-- ==== Sys2Proof/Certificates/Slice0/Obligations.lean ====
section
/-! DEFINITION. The statements for the provers. Each docstring names the rules of spec/ it formalises; a statement that rests
on a decision the spec marks as its own (`D<n>` of spec/92_eei_decisions.md) or on a choice of the model says so with its
log entry. Statements about a state hold for every PRINT_ADDR, every register and every flag. -/

open Sys2Proof Sys2Proof.Machine

/-! ### Encoding -/

/-- R50, R51, R53: decoding what the encoder writes gives the instruction back, every operand at every value, and leaves the
bytes after it. The opcode bytes are the spec's decision D1 (log 9). -/
def Obligations.DecodeReadsBackEncode : Prop :=
  ∀ (i : Instr) (rest : List Byte), decode (encode i ++ rest) = .ok (i, rest)

/-- R50, R51, R53: whatever bytes decode to an instruction are that instruction's encoding followed by what was left (D1,
log 9). -/
def Obligations.EncodeRebuildsDecodedBytes : Prop :=
  ∀ (bytes rest : List Byte) (i : Instr), decode bytes = .ok (i, rest) → bytes = encode i ++ rest

/-- R54: a first byte is rejected as an unsupported opcode exactly when it is not one of the 61 (D1, D2; log 9). -/
def Obligations.BytesOutsideTheTableAreRejected : Prop :=
  ∀ (op : Byte) (rest : List Byte),
    decode (op :: rest) = .error (.unsupportedOpcode op) ↔ op.toNat ∉ supportedOpcodes

/-- R53, R57: some of the spec's own listings decode to what they stand for (D1, log 9). -/
def Obligations.SampleWordsDecode : Prop :=
  decodeTableWord 16 0x41A9 = some (.ldaImm 0x41) ∧
  decodeTableWord 16 0x10B5 = some (.ldaZpx 0x10) ∧
  decodeTableWord 16 0x10B6 = some (.ldxZpy 0x10) ∧
  decodeTableWord 24 0x02008D = some (.staAbs 0x0200) ∧
  decodeTableWord 16 0x0569 = some (.adcImm 0x05) ∧
  decodeTableWord 8 0x18 = some .clc ∧
  decodeTableWord 16 0x03E0 = some (.cpxImm 0x03) ∧
  decodeTableWord 16 0x01F0 = some (.beqRel 0x01) ∧
  decodeTableWord 8 0xE8 = some .inx ∧
  decodeTableWord 24 0x03006C = some (.jmpInd 0x0300) ∧
  decodeTableWord 24 0xFFD220 = some (.jsrAbs 0xFFD2) ∧
  decodeTableWord 8 0x00 = some .brk ∧
  decodeTableWord 8 0xEA = none

/-- R55: the length of an instruction is decided by its first byte alone. -/
def Obligations.FirstByteDecidesLength : Prop :=
  ∀ (op : Byte) (bytes bytes' rest rest' : List Byte) (i i' : Instr),
    decode (op :: bytes) = .ok (i, rest) → decode (op :: bytes') = .ok (i', rest') →
    bytes.length + rest'.length = bytes'.length + rest.length ∧ i.operandBytes = i'.operandBytes

/-- R51, R53: every pair of mnemonic and mode of the table, with every value its operand bytes hold, is exactly one
instruction (D2, log 9). -/
def Obligations.RawInstructionsAreTheInstructions : Prop :=
  ∀ r : RawInstr, r.wf = true → ∃ i : Instr, i.raw = r ∧ ∀ j : Instr, j.raw = r → j = i

/-- R51: how operand bytes become `data`: absent, one unsigned byte, or two bytes little-endian; and the signed reading of a
byte. -/
def Obligations.OperandBytesAssembleLittleEndian : Prop :=
  (∀ (op b1 b2 : Byte) (rest rest' : List Byte) (i : Instr), decode (op :: b1 :: b2 :: rest) = .ok (i, rest') →
    (i.operandBytes = 0 → i.form.data = 0) ∧
    (i.operandBytes = 1 → i.form.data = b1.toNat) ∧
    (i.operandBytes = 2 → i.form.data = b1.toNat + 256 * b2.toNat)) ∧
  (∀ d : Byte, (128 ≤ d.toNat → sext8 d = (d.toNat : Int) - 256) ∧ (d.toNat < 128 → sext8 d = d.toNat))

/-! ### The step -/

/-- R70, R89: while a run is in progress, when the bytes fetched at PC decode to an instruction, the step is `exec` of it. -/
def Obligations.StepRunsTheDecodedInstruction : Prop :=
  ∀ (s : State) (i : Instr) (rest : List Byte), s.status = .running → decode (fetchBytes s) = .ok (i, rest) →
    step s = exec i s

---

**The problem**
Starting with the line with "j.raw = r → j = i" above and going on through the line with "def Obligations.StepRunsTheDecodedInstruction : Prop", transcribe every line exactly, both ends included, and add nothing.

**Response**
  ∀ r : RawInstr, r.wf = true → ∃ i : Instr, i.raw = r ∧ ∀ j : Instr, j.raw = r → j = i

/-- R51: how operand bytes become `data`: absent, one unsigned byte, or two bytes little-endian; and the signed reading of a
byte. -/
def Obligations.OperandBytesAssembleLittleEndian : Prop :=
  (∀ (op b1 b2 : Byte) (rest rest' : List Byte) (i : Instr), decode (op :: b1 :: b2 :: rest) = .ok (i, rest') →
    (i.operandBytes = 0 → i.form.data = 0) ∧
    (i.operandBytes = 1 → i.form.data = b1.toNat) ∧
    (i.operandBytes = 2 → i.form.data = b1.toNat + 256 * b2.toNat)) ∧
  (∀ d : Byte, (128 ≤ d.toNat → sext8 d = (d.toNat : Int) - 256) ∧ (d.toNat < 128 → sext8 d = d.toNat))

/-! ### The step -/

/-- R70, R89: while a run is in progress, when the bytes fetched at PC decode to an instruction, the step is `exec` of it. -/
def Obligations.StepRunsTheDecodedInstruction : Prop :=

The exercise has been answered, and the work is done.